** WORK TO COMPLETE **
Working from the entries below, give again each line from the first through the one containing "value, bytes). -/", exactly and with nothing else.

** RECORDS FOR THE EXERCISE **
-- ==== Sys2Proof/Tests/Slice0.lean ====
section
/-!
SUPPORT. Tests: ill-formed commands that the check refuses, single steps whose expected results are calculated from spec/, and, for every
statement with hypotheses, a state and operands that meet the hypotheses of each of its clauses together.
-/
namespace Sys2Proof.Tests
open Sys2Proof Sys2Proof.Machine
/-- A small state: reset with the quantities of a list written, as (quantity, index, index, value). -/
def st (l : List (Fld × Nat × Nat × Nat)) : State := l.foldl (fun s q => s.set q.1 q.2.2.2 q.2.1 q.2.2.1) .reset
/-- The same with numbers stored in memory, as (address, value, bytes). -/
def stm (l : List (Fld × Nat × Nat × Nat)) (m : List (Nat × Nat × Nat)) : State := m.foldl (fun s q => s.writeN q.1 q.2.1 q.2.2) (st l)
/-- A write is carried out where the checks of the address, the island and the firewall say so. -/
theorem reaches_of {s : State} {w : Who} {a v : Nat} (h : ((match windowOf a with
    | some n => s.islandOpen n w
    | none => false) && regExists a && s.mayWrite w a v) = true) : s.reaches w a v := by
  simp only [Bool.and_eq_true] at h
  refine ⟨?_, h.1.2, h.2⟩
  obtain ⟨⟨h, _⟩, _⟩ := h
  split at h
  · exact ⟨_, by assumption, h⟩
  · cases h
/-- The same for a read. -/
theorem readable_of {s : State} {w : Who} {a : Nat} (h : ((match windowOf a with
    | some n => s.islandOpen n w
    | none => false) && regExists a) = true) : s.readable w a := by
  simp only [Bool.and_eq_true] at h
  refine ⟨?_, h.2⟩
  obtain ⟨h, _⟩ := h
  split at h
  · exact ⟨_, by assumption, h⟩
  · cases h
/-- A quantity that a small state does not write reads as after reset. -/
theorem get_st_of {l : List (Fld × Nat × Nat × Nat)} {f : Fld} (h : l.all (fun q => decide (q.1 ≠ f)) = true) (i j : Nat) :
    (st l).get f i j = State.reset.get f i j := by
  unfold st
  generalize State.reset = s0
  induction l generalizing s0 with
  | nil => rfl
  | cons q l ih =>
    simp only [List.all_cons, Bool.and_eq_true, decide_eq_true_eq] at h
    rw [List.foldl_cons, ih h.2, State.get_set]
    simp [Ne.symm h.1]
theorem inTurn_of {s : State} {n code role len par : Nat} (h : s.narrows = true ∧ s.servable n code = true ∧
    ((0x100 ≤ code ∧ code < 0x200) ↔ n = 0) ∧ s.get (.host .MB_PLEN) n = len ∧ s.mbParam n = par ∧ (role = 0 ∨ (s.mbSession n ≠ 0 ∧ role ≤ s.mbRole n))) :
    s.inTurn n code role len par := h

/-- What a command leads to. -/
def after (c : Instr) (s : State) : State :=
  match exec c s with
  | .next t => t
  | _ => s

/-! Ill-formed commands. -/
theorem test_wf_request_length : (Instr.memoryRequest .safety 0 false 0 0 [] .clean).wf = false := by decide
theorem test_wf_request_line : (Instr.memoryRequest .safety 0 false 1 256 [] .clean).wf = false := by decide
theorem test_wf_request_data : (Instr.memoryRequest .safety 0 true 0 1 [] .clean).wf = false := by decide
theorem test_wf_response : (Instr.memoryResponse 0 [[], [], [], [], [], []]).wf = false := by decide
theorem test_wf_burst : (Instr.dataWr 0 0 0 [] [] true).wf = false := by decide
theorem test_wf_read_burst : (Instr.dataRdReq 0 0 0 4097 [] true).wf = false := by decide
theorem test_wf_param : (Instr.paramWrite 0 .unknown 0 (List.replicate 254 0) true).wf = false :=
  show decide ((List.replicate 254 (0 : BitVec 8)).length ≤ 253) = false by rw [List.length_replicate]; decide
theorem test_wf_stop_id : (Instr.stopFrame 2048 false .fd []).wf = false := by decide
theorem test_wf_stop_length : (Instr.stopFrame 0 false .classical (List.replicate 9 0)).wf = false := by decide
theorem test_wf_candidates : (Instr.canProbeTimeout 0 true [0, 1, 2, 3, 4]).wf = false := by decide
theorem test_wf_injection : (Instr.inject 0 0 [0] true).wf = false := by decide
theorem test_wf_activation : (Instr.activationStep ⟨1, false, false, false, false, 0, [], [], []⟩).wf = false := by decide
theorem test_wf_pilot_duty : (Instr.pilotStateChange true 0 0 1001).wf = false := by decide
theorem test_wf_good : (Instr.memoryRequest .safety 0 true 0 1 [7] .clean).wf = true := by decide

/-! Single steps. The source of each expected result stands beside it. -/
/-- The table gives its rows no bits. -/
theorem test_no_word : decodeTableWord 8 0 = none := by decide
/-- DI2_ID reads 0x0402_0301 (01, after R23). -/
theorem test_di2_id : State.reset.readReg 0x1022000000 = 0x04020301 := by decide
/-- EDGE_ID reads 0x0700_0301 (01, after R23). -/
theorem test_edge_id : State.reset.readReg 0x1040000000 = 0x07000301 := by decide
/-- The front of the queue is carried out and leaves it; LOCK is set (R478). -/
theorem test_step_front : step { State.reset with pending := [.lock] } = .next (after .lock .reset) ∧
    (after .lock .reset).get (.saf .LOCK_LOCK) = 1 := ⟨rfl, by decide⟩
/-- 0x01_C000_0000 is not mapped (R48, R49). -/
theorem test_unmapped : (after (.registerWrite .safety 0x1C0000000 true 0 ⟨false, false, false, false, false⟩ 0) .reset).resp = .error 2 := by
  decide
/-- EDGE is OFF after reset, so a write to it answers CLOSED (R32). -/
theorem test_closed : (after (.registerWrite .safety 0x1040000020 true 0 ⟨false, false, false, false, false⟩ 0) .reset).resp = .closed := by
  decide
/-- 2 + 3 in registers G1 and G2 of LE0 gives 5 in G0 (R107). -/
theorem test_add : (after (.arith 0 .clean .add 0 1 2) (stm [(.loop .LE_RUN, 0, 0, 1), (.loop .LE_STAT_STATE, 0, 0, 1),
    (.loop .LE_G, 0, 1, 2), (.loop .LE_G, 0, 2, 3)] [(0x1030040000, 0x2000000000000000, 8)])).get (.loop .LE_G) 0 0 = 5 := by decide
/-- The destination may be a source: 1 shifted left by itself gives 2 (R107). -/
theorem test_shl : (after (.arith 0 .clean .shl 1 1 1) (stm [(.loop .LE_RUN, 0, 0, 1), (.loop .LE_STAT_STATE, 0, 0, 1),
    (.loop .LE_G, 0, 1, 1)] [(0x1030040000, 0x2000000000000000, 8)])).get (.loop .LE_G) 0 1 = 2 := by decide
/-- Duty word 0x7FFF is the whole period, 0x4000 half of 80,000 fine ticks (R194). -/
theorem test_duty : (after (.dutyChannelWrite 0 0x7FFF) (st [(.edge .DCH_LEGS, 0, 0, 1)])).get (.edge .LEG_DUTY) 0 = 80000 ∧
    (after (.dutyChannelWrite 0 0x4000) (st [(.edge .DCH_LEGS, 0, 0, 1)])).get (.edge .LEG_DUTY) 0 = 40000 := by decide
/-- The trip of sigma-delta channel 0 is source 24, routed to OG0 after reset (R229). -/
theorem test_trip_route : (after (.sdTripAssert 0 [(true, true)]) { st [(.saf .ISL_STAT_STATE, 9, 0, 0), (.sns .SD_CFG_EN, 0, 0, 1),
    (.sns .SDCLK_FREQ, 0, 0, 1), (.sns .SD_AT, 0, 0, 100), (.sns .SD_CFG_TRIP_EN, 0, 0, 1), (.sns .SD_NB, 0, 0, 1000),
    (.sns .SD_OUTN, 0, 0, 300), (.sns .SD_TRIP_THR_LO, 0, 0, 32767), (.grd .OG_LATCH, 0, 0, 0)] with now := 640 }).get (.grd .OG_LATCH) = 1 := by decide +kernel
/-- 0x3000 is 12,288 and 0xC000 is -16,384 of 32,768 (00, the second example). -/
theorem test_sample_format : toSigned 16 0xC000 = -16384 ∧ toSigned 16 0x3000 = 12288 := by decide

/-- The hypotheses of each clause of `IslandTransitions` can be met. -/
theorem test_IslandTransitions_hypotheses :
    (∃ (n : IslandIx) (st : Fin 8) (f : Bool) (s : State), n.val ≠ 0 ∧ n.val ≠ 12 ∧ s.reaches .safety (islandCtrlAddr n.val) (st.val + 16
      * f.toNat) ∧ s.get (.saf .ISL_STAT_BUSY) n.val = 1) ∧
    (∃ (n : IslandIx) (s : State), n.val ∉ [0, 8, 10, 12, 13] ∧ s.reaches .safety (islandCtrlAddr n.val) 1 ∧ s.get (.saf .ISL_STAT_BUSY)
      n.val = 0 ∧ s.get (.saf .ISL_STAT_STATE) n.val = 0 ∧ s.get (.saf .ISL_DEP) n.val &&& s.get (.edge .OG_EN) = 0) ∧
    (∃ (n : IslandIx) (s : State), n.val ∉ [0, 8, 10, 12, 13] ∧ s.reaches .safety (islandCtrlAddr n.val) 1 ∧ s.get (.saf .ISL_STAT_BUSY)
      n.val = 0 ∧ s.get (.saf .ISL_STAT_STATE) n.val = 0 ∧ s.get (.saf .ISL_DEP) n.val &&& s.get (.edge .OG_EN) ≠ 0) ∧
    (∃ (n : IslandIx) (s : State), n.val ∉ [0, 12] ∧ s.reaches .safety (islandCtrlAddr n.val) 0 ∧ s.get (.saf .ISL_STAT_BUSY) n.val = 0 ∧
      s.get (.saf .ISL_STAT_STATE) n.val = 3) ∧
    (∃ (n : IslandIx) (s : State), s.get (.saf .ISL_STAT_BUSY) n.val = 1 ∧ s.get (.saf .ISL_STAT_STATE) n.val = 0 ∧ s.get (.saf .ISL_TGT)
      n.val ∈ [1, 2, 3] ∧ s.straitsEmpty n.val = true) ∧
    (∃ (n : IslandIx) (s : State), n.val ≠ 10 ∧ s.get (.saf .ISL_STAT_BUSY) n.val = 1 ∧ s.get (.saf .ISL_STAT_STATE) n.val = 0 ∧ s.get
      (.saf .ISL_TGT) n.val ∈ [1, 2, 3] ∧ s.get (.saf .ISL_STAT_DRAINED) n.val = 0 ∧ s.get (.saf .ISL_AT) n.val + us 2 ≤ s.now) ∧
    (∃ (i : IslandIx) (n : IslandIx) (s : State), s.get (.saf .ISL_STAT_STATE) n.val = 0) ∧
    (∃ (n : IslandIx) (s : State), n.val ∉ [1, 6, 7, 10, 11] ∧ s.get (.saf .ISL_STAT_BUSY) n.val = 1 ∧ s.get (.saf .ISL_STAT_STATE) n.val
      = 0 ∧ s.get (.saf .ISL_TGT) n.val = 1 ∧ s.get (.saf .ISL_STAT_DRAINED) n.val = 1 ∧ s.get (.saf .ISL_PLAN) n.val = 0 ∧ (∀ m, s.get
      (.host .MB_RUN) m = 0)) ∧
    (∃ (s : State), s.get (.saf .ISL_STAT_BUSY) 7 = 1 ∧ s.get (.saf .ISL_STAT_STATE) 7 = 0 ∧ s.get (.saf .ISL_TGT) 7 = 1 ∧ s.get (.saf
      .ISL_STAT_DRAINED) 7 = 1 ∧ s.get (.saf .ISL_PLAN) 7 = 0 ∧ (∀ m, s.get (.host .MB_RUN) m = 0)) ∧
    (∃ (s : State), s.get (.saf .ISL_STAT_BUSY) 11 = 1 ∧ s.get (.saf .ISL_STAT_STATE) 11 = 0 ∧ s.get (.saf .ISL_TGT) 11 = 1 ∧ s.get (.saf
      .ISL_STAT_DRAINED) 11 = 1 ∧ s.get (.saf .ISL_PLAN) 11 = 0 ∧ (∀ m, s.get (.host .MB_RUN) m = 0)) :=
⟨⟨13, 7, true, (st [((.saf .ISL_STAT_BUSY), (13 : IslandIx).val, 0, 1)]), by decide, by decide, reaches_of (by decide), by decide⟩,
  ⟨11, (st [((.saf .ISL_STAT_BUSY), (11 : IslandIx).val, 0, 0), ((.saf .ISL_STAT_STATE), (11 : IslandIx).val, 0, 0)]), by decide,
    reaches_of (by decide), by decide, by decide, by decide⟩,
  ⟨11, (st [((.saf .ISL_STAT_BUSY), (11 : IslandIx).val, 0, 0), ((.saf .ISL_STAT_STATE), (11 : IslandIx).val, 0, 0), ((.edge .OG_EN), 0,
    0, 0x40)]), by decide, reaches_of (by decide), by decide, by decide, by decide⟩,
  ⟨13, (st [((.saf .ISL_STAT_BUSY), (13 : IslandIx).val, 0, 0), ((.saf .ISL_STAT_STATE), (13 : IslandIx).val, 0, 3)]), by decide,
    reaches_of (by decide), by decide, by decide⟩,
  ⟨13, (st [((.saf .ISL_STAT_BUSY), 13, 0, 1), ((.saf .ISL_STAT_STATE), 13, 0, 0), ((.saf .ISL_TGT), 13, 0, 1)]), by decide, by decide,
    by decide, by decide⟩,
  ⟨13, { (st [((.saf .ISL_STAT_BUSY), 13, 0, 1), ((.saf .ISL_STAT_STATE), 13, 0, 0), ((.saf .ISL_TGT), 13, 0, 1)]) with now := 12800 },
    by decide, by decide, by decide, by decide, by decide, by decide⟩,
  ⟨3, 13, (st [((.saf .ISL_STAT_STATE), 13, 0, 0)]), by decide⟩,
  ⟨13, (st [((.saf .ISL_STAT_BUSY), (13 : IslandIx).val, 0, 1), ((.saf .ISL_STAT_STATE), (13 : IslandIx).val, 0, 0), ((.saf .ISL_TGT), (13
    : IslandIx).val, 0, 1), ((.saf .ISL_STAT_DRAINED), (13 : IslandIx).val, 0, 1), ((.saf .ISL_PLAN), (13 : IslandIx).val, 0, 0)]),
    by decide, by decide, by decide, by decide, by decide, by decide, fun m => (get_st_of (by decide) m 0).trans rfl⟩,
  ⟨(st [((.saf .ISL_STAT_BUSY), 7, 0, 1), ((.saf .ISL_STAT_STATE), 7, 0, 0), ((.saf .ISL_TGT), 7, 0, 1), ((.saf .ISL_STAT_DRAINED), 7, 0,
    1), ((.saf .ISL_PLAN), 7, 0, 0)]), by decide, by decide, by decide, by decide, by decide, fun m => (get_st_of (by decide) m 0).trans
    rfl⟩,
  ⟨(st [((.saf .ISL_STAT_BUSY), 11, 0, 1), ((.saf .ISL_STAT_STATE), 11, 0, 0), ((.saf .ISL_TGT), 11, 0, 1), ((.saf .ISL_STAT_DRAINED), 11,
    0, 1), ((.saf .ISL_PLAN), 11, 0, 0)]), by decide, by decide, by decide, by decide, by decide, fun m => (get_st_of (by decide) m
    0).trans rfl⟩⟩
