-- ==== Sys2Proof/Machine/Step.lean ====
section
/-! DEFINITION. One step of the model is one host transaction (00_scope.md R7). -/

namespace Sys2Proof.Machine

/-- One step. -/
def step (s : State) : Host.Outcome State Fault Refusal := advance s

/-- The block does not fetch (10_state.md R19): its next instruction is the command word of the
host's next `RegWrite(0, v)`, so that transaction is put first (log entry 6). -/
def State.withFetchWord (s : State) (nbits w : Nat) : State := issueCommand s (tableWord nbits w)

end Sys2Proof.Machine
end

** EXERCISE RESULT **
-- ==== Sys2Proof/Tests/Slice0.lean ====
section
/-!
SUPPORT. Tests: ill-formed commands that the check refuses, single steps whose expected results are calculated from spec/, and, for every
statement with hypotheses, a state and operands that meet the hypotheses of each of its clauses together.
-/
namespace Sys2Proof.Tests
open Sys2Proof Sys2Proof.Machine
/-- A small state: reset with the quantities of a list written, as (quantity, index, index, value). -/
def st (l : List (Fld × Nat × Nat × Nat)) : State := l.foldl (fun s q => s.set q.1 q.2.2.2 q.2.1 q.2.2.1) .reset
/-- The same with numbers stored in memory, as (address, value, bytes). -/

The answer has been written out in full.